PROBLEM STATEMENT: Stop after the line with "split <;> simp"; until then, please copy every line of the records word for word from the first.

DATA SHOWN:
+++

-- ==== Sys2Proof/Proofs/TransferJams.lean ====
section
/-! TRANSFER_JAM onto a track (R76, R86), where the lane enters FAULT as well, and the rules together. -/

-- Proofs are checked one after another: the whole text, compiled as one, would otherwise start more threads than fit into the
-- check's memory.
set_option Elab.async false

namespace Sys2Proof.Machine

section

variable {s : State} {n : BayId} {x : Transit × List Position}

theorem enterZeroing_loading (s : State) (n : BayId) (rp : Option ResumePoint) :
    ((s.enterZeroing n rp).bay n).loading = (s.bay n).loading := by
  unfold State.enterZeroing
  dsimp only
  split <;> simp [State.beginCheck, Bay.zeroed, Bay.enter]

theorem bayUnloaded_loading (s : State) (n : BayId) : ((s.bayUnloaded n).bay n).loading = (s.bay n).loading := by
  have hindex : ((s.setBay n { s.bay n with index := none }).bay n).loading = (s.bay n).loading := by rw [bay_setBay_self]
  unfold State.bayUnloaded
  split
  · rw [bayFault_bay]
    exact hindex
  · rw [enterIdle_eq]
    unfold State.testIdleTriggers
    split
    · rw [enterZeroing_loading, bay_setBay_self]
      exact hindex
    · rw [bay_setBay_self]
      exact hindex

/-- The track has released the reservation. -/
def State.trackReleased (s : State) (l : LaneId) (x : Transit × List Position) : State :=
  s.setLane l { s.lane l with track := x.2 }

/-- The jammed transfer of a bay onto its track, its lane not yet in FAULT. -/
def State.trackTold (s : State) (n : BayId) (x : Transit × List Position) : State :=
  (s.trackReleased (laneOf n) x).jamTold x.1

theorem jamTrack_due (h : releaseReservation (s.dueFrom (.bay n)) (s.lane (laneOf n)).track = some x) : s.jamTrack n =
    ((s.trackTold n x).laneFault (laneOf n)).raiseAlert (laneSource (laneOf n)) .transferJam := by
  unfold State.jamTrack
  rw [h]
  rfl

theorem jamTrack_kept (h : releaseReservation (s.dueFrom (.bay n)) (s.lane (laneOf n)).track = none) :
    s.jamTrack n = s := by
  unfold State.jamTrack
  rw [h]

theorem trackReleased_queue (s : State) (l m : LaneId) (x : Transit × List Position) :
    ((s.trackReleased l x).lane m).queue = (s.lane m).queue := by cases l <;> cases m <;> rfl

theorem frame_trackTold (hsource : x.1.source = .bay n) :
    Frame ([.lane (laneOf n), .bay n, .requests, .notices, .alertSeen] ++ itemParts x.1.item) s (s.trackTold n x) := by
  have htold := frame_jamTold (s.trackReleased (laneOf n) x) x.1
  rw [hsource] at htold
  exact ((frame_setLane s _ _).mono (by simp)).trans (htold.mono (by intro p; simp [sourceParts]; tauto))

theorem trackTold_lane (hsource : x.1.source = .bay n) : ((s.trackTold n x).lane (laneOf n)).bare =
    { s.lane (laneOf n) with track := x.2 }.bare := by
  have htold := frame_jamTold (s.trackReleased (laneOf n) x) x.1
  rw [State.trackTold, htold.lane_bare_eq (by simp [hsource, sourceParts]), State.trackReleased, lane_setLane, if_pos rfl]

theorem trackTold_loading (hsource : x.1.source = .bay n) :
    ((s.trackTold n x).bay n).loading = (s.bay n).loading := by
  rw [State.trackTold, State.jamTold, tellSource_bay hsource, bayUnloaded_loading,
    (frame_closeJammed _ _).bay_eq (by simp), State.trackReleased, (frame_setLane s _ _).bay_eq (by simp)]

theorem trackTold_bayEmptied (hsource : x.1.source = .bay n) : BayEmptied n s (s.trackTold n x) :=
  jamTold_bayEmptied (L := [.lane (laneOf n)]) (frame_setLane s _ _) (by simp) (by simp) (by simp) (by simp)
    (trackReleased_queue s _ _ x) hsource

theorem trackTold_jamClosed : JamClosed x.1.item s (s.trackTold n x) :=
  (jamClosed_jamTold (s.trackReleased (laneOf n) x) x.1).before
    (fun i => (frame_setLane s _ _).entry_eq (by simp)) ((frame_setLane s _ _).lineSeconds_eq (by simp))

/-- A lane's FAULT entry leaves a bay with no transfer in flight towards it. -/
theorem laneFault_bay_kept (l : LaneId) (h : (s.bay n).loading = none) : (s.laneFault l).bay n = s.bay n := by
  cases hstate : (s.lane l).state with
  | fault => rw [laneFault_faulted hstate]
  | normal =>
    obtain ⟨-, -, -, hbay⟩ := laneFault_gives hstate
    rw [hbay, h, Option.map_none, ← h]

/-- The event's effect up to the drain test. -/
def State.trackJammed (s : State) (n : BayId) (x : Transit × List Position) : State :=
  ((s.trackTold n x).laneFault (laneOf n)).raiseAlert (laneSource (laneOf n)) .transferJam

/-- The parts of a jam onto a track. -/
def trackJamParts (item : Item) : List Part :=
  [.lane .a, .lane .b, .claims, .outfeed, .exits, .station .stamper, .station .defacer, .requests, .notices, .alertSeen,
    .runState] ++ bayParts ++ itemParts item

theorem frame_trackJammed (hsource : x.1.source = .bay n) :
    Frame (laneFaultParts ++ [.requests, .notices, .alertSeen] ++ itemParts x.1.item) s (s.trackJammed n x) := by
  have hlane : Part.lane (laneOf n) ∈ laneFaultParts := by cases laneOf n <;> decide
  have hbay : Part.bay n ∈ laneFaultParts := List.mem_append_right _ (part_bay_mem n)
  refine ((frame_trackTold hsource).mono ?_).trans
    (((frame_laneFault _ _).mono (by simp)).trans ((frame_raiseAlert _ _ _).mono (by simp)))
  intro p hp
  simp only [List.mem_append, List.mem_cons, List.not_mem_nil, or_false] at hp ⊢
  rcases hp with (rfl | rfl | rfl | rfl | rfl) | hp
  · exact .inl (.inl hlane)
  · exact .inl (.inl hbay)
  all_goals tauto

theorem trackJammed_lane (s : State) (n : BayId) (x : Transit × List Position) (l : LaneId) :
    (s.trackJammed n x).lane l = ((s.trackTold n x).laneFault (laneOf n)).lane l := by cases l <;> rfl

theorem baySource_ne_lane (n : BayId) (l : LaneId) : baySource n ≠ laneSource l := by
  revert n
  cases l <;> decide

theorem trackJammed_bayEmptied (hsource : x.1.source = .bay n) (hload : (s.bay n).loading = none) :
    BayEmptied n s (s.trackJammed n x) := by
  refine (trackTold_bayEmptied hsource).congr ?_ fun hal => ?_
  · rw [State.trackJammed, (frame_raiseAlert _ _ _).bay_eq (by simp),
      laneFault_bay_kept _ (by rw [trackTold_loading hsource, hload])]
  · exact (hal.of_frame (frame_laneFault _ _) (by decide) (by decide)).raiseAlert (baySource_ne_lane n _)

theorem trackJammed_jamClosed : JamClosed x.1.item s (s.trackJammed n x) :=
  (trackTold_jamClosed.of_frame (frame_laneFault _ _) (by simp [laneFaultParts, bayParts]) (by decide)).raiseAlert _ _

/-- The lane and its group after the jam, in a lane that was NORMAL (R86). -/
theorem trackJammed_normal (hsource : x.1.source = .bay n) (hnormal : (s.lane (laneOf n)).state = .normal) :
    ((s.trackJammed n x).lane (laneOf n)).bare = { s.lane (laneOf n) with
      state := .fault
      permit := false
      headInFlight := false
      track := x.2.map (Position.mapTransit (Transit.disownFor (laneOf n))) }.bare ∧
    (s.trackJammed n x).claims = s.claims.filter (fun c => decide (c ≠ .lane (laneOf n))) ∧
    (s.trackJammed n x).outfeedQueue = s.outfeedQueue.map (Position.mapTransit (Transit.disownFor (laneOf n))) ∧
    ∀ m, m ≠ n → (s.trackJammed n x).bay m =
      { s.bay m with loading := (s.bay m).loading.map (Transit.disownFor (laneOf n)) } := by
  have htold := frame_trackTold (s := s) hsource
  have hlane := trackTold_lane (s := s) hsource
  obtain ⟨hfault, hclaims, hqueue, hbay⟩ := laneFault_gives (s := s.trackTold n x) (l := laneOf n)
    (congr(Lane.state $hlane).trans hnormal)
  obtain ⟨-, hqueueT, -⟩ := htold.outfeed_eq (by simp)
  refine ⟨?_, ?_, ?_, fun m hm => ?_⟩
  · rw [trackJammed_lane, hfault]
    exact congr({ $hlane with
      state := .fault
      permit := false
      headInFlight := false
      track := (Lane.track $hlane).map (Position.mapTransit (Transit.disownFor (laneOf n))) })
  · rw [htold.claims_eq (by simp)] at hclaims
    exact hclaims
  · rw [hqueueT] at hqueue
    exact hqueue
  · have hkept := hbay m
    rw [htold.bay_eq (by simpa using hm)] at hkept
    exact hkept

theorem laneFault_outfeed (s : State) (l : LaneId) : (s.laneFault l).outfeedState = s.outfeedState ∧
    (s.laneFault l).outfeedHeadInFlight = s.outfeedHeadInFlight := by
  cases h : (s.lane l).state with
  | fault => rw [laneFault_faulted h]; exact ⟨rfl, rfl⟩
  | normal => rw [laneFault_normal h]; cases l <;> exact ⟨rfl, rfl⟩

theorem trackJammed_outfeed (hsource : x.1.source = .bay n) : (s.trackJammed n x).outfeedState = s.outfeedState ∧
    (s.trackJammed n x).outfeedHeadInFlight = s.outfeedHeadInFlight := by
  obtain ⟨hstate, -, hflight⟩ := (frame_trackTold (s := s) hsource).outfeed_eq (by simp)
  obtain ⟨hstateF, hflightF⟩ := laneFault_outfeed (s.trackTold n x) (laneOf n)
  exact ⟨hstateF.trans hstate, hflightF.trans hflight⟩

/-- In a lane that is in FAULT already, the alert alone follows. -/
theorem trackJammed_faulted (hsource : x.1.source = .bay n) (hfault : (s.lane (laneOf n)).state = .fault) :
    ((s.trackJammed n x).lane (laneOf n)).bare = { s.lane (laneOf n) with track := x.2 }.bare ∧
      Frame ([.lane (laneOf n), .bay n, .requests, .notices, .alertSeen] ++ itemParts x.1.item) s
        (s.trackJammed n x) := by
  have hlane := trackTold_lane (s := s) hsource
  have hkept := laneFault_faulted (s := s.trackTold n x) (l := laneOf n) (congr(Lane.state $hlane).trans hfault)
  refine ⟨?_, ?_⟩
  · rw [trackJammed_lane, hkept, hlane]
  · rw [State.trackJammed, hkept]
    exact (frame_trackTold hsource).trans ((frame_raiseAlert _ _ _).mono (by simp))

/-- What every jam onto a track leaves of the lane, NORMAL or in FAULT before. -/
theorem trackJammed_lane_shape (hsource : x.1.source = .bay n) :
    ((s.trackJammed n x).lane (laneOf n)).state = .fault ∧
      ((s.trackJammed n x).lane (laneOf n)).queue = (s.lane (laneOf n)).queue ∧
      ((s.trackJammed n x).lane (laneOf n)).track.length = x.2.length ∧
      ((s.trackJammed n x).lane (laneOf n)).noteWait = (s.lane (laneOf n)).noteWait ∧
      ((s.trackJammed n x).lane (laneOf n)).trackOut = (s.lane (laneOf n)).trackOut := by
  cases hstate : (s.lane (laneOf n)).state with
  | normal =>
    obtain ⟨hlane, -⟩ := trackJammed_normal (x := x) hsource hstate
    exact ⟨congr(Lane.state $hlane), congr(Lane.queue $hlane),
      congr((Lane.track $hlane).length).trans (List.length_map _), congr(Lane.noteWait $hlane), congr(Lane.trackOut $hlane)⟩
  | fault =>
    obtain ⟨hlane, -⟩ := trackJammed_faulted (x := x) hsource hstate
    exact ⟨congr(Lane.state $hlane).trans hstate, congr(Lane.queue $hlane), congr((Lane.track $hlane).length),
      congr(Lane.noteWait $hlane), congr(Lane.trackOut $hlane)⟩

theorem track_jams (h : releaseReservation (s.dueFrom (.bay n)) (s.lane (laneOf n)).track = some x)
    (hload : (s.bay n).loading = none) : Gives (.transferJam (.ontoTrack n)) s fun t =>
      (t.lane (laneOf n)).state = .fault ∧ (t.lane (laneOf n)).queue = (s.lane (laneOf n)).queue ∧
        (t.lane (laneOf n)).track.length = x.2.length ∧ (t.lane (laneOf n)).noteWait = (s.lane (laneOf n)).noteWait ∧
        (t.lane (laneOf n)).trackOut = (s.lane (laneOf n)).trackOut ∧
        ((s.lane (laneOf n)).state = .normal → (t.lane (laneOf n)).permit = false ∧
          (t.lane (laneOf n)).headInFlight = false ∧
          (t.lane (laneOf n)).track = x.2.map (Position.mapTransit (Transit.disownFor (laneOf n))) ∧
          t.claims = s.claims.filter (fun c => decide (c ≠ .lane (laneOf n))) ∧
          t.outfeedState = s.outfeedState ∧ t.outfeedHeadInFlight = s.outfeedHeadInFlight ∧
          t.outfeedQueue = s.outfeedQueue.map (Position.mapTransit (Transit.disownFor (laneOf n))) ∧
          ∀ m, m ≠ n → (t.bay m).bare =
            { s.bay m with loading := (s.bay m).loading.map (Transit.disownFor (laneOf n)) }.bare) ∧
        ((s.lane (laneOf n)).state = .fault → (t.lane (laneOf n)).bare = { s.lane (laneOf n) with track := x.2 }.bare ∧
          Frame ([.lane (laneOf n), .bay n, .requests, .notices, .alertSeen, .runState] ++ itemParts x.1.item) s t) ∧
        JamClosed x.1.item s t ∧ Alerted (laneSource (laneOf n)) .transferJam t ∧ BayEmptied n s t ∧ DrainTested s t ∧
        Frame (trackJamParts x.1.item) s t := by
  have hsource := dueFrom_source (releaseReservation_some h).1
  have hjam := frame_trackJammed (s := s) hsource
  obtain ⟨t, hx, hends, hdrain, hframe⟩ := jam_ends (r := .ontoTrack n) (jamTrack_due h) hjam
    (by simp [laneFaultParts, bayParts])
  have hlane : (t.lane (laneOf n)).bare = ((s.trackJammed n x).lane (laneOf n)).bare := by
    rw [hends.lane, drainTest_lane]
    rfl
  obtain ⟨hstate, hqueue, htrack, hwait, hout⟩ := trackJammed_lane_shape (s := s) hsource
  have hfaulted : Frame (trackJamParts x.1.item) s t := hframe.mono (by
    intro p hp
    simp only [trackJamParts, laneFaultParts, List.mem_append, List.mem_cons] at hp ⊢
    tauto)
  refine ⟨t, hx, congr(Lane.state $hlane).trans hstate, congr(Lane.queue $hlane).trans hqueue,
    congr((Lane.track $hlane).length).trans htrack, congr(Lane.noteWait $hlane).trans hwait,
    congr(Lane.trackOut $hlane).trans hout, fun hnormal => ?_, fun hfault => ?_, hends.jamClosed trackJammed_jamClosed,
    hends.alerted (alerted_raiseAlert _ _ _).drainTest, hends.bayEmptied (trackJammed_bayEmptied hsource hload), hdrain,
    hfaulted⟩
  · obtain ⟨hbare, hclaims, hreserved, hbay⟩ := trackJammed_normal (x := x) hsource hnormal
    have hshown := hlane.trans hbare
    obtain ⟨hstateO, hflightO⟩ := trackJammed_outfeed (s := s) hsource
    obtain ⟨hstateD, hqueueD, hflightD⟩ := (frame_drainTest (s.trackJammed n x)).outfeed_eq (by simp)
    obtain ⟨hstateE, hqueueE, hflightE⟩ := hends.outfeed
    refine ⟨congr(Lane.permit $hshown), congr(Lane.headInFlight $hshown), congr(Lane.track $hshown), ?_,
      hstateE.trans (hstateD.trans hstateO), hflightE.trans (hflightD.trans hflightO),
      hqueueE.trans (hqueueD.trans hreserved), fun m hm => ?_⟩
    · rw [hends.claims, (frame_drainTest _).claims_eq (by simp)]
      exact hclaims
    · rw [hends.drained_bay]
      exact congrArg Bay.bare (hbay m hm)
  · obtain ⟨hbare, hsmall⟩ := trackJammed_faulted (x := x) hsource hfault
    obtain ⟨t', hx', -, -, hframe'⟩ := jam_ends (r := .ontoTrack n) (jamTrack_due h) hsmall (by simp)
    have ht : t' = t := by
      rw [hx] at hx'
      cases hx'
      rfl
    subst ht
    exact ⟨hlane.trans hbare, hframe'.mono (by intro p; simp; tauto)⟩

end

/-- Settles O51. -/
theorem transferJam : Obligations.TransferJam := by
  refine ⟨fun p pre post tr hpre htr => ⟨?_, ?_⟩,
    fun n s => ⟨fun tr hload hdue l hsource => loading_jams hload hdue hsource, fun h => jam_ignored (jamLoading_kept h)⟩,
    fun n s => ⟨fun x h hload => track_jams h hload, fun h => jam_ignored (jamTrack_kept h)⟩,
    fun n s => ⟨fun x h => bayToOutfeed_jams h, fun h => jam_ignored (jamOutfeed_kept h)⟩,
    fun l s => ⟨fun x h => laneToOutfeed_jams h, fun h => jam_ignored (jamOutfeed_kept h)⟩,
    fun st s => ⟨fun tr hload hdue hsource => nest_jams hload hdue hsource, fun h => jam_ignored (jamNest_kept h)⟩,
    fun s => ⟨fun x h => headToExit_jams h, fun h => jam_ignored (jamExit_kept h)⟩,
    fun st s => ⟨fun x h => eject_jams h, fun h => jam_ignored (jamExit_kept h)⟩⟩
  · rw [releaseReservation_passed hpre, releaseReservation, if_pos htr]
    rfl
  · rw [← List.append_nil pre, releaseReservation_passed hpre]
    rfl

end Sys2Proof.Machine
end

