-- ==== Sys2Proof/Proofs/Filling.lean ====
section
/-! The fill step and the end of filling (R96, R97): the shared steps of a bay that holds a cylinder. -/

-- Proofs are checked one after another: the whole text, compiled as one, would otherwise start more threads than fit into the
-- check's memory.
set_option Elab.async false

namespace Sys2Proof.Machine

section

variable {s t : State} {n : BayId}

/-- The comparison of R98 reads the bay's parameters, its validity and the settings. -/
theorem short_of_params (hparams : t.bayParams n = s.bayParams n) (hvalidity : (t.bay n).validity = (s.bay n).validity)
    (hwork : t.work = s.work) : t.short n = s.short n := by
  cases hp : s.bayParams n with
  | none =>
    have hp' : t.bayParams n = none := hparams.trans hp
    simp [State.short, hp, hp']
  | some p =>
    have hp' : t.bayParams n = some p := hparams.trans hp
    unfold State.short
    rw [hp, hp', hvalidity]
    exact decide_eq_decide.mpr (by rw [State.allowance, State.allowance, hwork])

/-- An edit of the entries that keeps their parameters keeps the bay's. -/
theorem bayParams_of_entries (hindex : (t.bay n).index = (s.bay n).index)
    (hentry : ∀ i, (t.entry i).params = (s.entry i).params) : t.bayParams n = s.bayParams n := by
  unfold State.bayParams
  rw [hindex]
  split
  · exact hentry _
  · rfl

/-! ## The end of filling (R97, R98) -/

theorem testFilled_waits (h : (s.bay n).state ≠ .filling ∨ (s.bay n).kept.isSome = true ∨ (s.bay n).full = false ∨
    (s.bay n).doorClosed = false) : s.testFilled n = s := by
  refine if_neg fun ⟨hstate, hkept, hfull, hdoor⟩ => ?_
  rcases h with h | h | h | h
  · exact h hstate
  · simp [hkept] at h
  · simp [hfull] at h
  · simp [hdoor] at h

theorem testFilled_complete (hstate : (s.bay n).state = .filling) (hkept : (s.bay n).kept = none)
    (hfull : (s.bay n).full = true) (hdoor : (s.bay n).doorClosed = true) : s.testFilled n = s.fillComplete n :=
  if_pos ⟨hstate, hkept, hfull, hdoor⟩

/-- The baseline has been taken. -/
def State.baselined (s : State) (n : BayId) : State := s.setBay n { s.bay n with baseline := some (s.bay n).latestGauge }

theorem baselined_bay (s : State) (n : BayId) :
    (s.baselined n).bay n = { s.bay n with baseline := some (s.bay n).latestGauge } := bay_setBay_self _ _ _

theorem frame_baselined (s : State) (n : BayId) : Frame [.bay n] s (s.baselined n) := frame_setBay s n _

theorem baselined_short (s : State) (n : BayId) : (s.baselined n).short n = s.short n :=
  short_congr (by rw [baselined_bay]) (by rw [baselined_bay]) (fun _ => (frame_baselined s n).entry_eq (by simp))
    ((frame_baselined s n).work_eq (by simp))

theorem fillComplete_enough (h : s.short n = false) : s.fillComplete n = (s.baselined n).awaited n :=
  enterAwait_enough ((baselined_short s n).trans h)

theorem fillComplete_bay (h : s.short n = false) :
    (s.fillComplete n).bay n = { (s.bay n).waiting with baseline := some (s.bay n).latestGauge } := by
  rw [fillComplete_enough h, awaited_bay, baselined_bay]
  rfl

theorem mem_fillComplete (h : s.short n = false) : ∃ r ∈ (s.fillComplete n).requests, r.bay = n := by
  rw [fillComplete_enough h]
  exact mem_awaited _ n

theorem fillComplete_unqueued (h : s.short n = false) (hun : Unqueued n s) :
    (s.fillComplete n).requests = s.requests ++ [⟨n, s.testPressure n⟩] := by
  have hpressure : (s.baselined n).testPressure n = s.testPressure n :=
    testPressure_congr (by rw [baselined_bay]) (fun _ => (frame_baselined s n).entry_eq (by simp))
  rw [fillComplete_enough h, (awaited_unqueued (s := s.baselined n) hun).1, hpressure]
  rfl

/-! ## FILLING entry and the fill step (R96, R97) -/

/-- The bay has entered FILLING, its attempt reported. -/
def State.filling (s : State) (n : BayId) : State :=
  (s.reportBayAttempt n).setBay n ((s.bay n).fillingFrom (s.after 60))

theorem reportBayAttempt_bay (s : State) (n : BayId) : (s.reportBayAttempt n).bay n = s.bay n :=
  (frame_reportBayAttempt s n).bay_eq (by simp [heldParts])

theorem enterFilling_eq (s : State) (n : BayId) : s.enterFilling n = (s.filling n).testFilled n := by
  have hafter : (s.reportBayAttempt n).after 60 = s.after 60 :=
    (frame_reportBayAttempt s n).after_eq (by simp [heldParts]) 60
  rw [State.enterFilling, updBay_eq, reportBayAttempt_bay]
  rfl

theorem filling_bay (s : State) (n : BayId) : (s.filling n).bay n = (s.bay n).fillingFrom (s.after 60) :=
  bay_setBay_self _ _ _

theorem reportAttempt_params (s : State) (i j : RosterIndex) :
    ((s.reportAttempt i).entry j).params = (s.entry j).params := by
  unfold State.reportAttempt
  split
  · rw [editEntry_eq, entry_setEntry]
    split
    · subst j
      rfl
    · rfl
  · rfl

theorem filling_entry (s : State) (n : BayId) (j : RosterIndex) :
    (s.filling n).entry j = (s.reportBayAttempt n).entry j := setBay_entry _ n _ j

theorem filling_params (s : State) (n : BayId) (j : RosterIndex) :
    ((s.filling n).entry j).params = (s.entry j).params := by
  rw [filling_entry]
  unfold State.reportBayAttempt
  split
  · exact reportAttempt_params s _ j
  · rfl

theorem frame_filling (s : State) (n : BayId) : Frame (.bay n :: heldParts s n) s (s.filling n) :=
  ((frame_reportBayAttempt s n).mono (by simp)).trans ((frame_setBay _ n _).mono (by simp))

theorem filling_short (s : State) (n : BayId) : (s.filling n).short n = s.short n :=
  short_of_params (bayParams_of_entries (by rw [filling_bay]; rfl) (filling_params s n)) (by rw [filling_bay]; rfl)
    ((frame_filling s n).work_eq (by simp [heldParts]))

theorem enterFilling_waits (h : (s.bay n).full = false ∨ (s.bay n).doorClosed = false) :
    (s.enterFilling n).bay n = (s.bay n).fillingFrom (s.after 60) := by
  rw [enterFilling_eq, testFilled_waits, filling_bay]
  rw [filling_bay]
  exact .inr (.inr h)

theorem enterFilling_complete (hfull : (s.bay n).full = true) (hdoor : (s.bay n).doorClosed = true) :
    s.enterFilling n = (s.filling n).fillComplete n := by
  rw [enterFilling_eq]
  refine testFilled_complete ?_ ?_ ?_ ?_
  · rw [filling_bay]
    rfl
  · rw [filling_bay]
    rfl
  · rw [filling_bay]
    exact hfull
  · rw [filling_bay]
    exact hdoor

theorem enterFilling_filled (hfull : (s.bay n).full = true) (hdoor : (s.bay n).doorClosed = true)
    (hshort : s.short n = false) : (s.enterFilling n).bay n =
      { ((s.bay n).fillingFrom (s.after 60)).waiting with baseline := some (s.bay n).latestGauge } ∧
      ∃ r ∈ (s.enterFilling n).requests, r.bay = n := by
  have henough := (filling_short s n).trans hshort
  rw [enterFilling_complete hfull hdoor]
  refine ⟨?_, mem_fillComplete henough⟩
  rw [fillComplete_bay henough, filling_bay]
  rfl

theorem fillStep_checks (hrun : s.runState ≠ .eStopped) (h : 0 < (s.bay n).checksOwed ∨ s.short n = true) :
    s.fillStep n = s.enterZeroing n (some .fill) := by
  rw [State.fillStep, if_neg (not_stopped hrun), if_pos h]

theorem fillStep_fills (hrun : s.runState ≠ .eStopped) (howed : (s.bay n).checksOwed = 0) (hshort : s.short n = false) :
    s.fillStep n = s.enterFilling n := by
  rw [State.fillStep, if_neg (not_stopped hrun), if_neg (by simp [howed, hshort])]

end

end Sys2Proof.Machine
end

+++

YOUR RESPONSE:
-- ==== Sys2Proof/Proofs/TransferJams.lean ====
section
/-! TRANSFER_JAM onto a track (R76, R86), where the lane enters FAULT as well, and the rules together. -/

-- Proofs are checked one after another: the whole text, compiled as one, would otherwise start more threads than fit into the
-- check's memory.
set_option Elab.async false

namespace Sys2Proof.Machine

section

variable {s : State} {n : BayId} {x : Transit × List Position}

theorem enterZeroing_loading (s : State) (n : BayId) (rp : Option ResumePoint) :
    ((s.enterZeroing n rp).bay n).loading = (s.bay n).loading := by
  unfold State.enterZeroing
  dsimp only
  split <;> simp [State.beginCheck, Bay.zeroed, Bay.enter]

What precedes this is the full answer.